Samson the lion (voiced by Sutherland) is the star attraction at the New York Zoo, but his son Ryan (Cipes) feels inadequate, having never lived in the wild. So he stows away in a container headed for Africa, hotly pursued by Samson and his pals Benny the squirrel (Belushi), Nigel the koala (Izzard), Bridget the giraffe (Garofalo) and Larry the snake (Kind). Adventures ensue, including a scary encounter with a herd of wildebeest and their ambitious leader (Shatner).

The plot is such a Disney staple (child from single-parent home has identity crisis, goes on quest, learns Important Life Lessons) that we never have any doubt where it's heading. The studios are cranking out animated films almost every other week it seems, and they all stick far too closely to the same formula. Each one has minor distinguishing details, but is that enough reason to see it?

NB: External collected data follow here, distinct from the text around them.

-- ==== Sys2Proof/Proofs/Alu.lean ====
section
/-! PROOFS. Register loads, arithmetic, logic, shifts and the random byte (42_alu.md). -/

namespace Sys2Proof.Machine

variable (s : State)

/-! ### Instructions that write no flag -/

/-- Settles O29: each is one write of Vx; the sum is modulo 256 because a register holds 8 bits (R103). -/
theorem loadsAndAddImmediate : Obligations.LoadsAndAddImmediate := by
  unfold Obligations.LoadsAndAddImmediate
  intro s x y nn
  have hsum : ((s.setV x (s.getV x + nn)).getV x).toNat = ((s.getV x).toNat + nn.toNat) % 256 := by
    rw [getV_setV_same]; exact BitVec.toNat_add _ _
  exact ⟨⟨_, exec_ldImm s x nn, getV_setV_same s x _, regsOnly_setV s x _, onlyChanges_setV s x _⟩,
    ⟨_, exec_addImm s x nn, hsum, regsOnly_setV s x _, onlyChanges_setV s x _⟩,
    ⟨_, exec_ldReg s x y, getV_setV_same s x _, regsOnly_setV s x _, onlyChanges_setV s x _⟩⟩

/-- Settles O30: each is one write of Vx, whose bits are those of the bitwise operation. -/
theorem logicOperations : Obligations.LogicOperations := by
  unfold Obligations.LogicOperations
  intro s x y
  refine ⟨⟨_, exec_orReg s x y, regsOnly_setV s x _, onlyChanges_setV s x _, fun k _ => ?_⟩,
    ⟨_, exec_andReg s x y, regsOnly_setV s x _, onlyChanges_setV s x _, fun k _ => ?_⟩,
    ⟨_, exec_xorReg s x y, regsOnly_setV s x _, onlyChanges_setV s x _, fun k _ => ?_⟩⟩
  · rw [getV_setV_same, BitVec.getLsbD_or]
  · rw [getV_setV_same, BitVec.getLsbD_and]
  · rw [getV_setV_same, BitVec.getLsbD_xor, Bool.bne_eq_xor]

/-- Settles O34: one write of Vx with the step's random byte, of which only the bits of nn are kept. -/
theorem randomByteIsMasked : Obligations.RandomByteIsMasked := by
  unfold Obligations.RandomByteIsMasked
  intro s x nn
  refine ⟨_, exec_rnd s x nn, fun k _ => ?_, regsOnly_setV s x _, onlyChanges_setV s x _⟩
  rw [getV_setV_same, BitVec.getLsbD_and]

/-! ### The flags and the shift source as numbers -/

theorem bit_decide (P : Prop) [Decidable P] : bit (decide P) = if P then 1 else 0 := by
  unfold bit; by_cases h : P <;> simp [h]

theorem toNat_lowBitFlag (src : Byte) : (lowBitFlag src).toNat = src.toNat % 2 := by
  rw [lowBitFlag, BitVec.toNat_and]; exact Nat.and_one_is_mod _

/-- `src >> 7` is 0 or 1 already, so the mask of R100 drops nothing. -/
theorem toNat_highBitFlag (src : Byte) : (highBitFlag src).toNat = src.toNat / 128 := by
  have hmask : (highBitFlag src).toNat = src.toNat / 128 % 2 := by
    rw [highBitFlag, BitVec.toNat_and, BitVec.toNat_ushiftRight, Nat.shiftRight_eq_div_pow]
    exact Nat.and_one_is_mod _
  have hsrc : src.toNat < 256 := src.isLt
  omega

theorem toNat_shiftRight_one (src : Byte) : (src >>> 1).toNat = src.toNat / 2 := by
  rw [BitVec.toNat_ushiftRight, Nat.shiftRight_one]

This time, the characters are lively and entertaining enough to keep us watching, and the humour is often genuinely funny rather than merely post-modern smirking. As usual, the central characters are the dullest, most predictable elements of the story. But Izzard steals the show with a continual stream of surreal silliness.

The animation is crisp, colourful and constantly on the move. Director Williams has some witty touches up his sleeves that keep things interesting for grown-ups, although rather than actual zoo animals, all the critters look exactly like stuffed toys from the Disney Store. Oh, they are stuffed toys in the Disney Story, are they? Maybe they should have just called this Toy Story 3 so there was no confusion about why the film was made in the first place.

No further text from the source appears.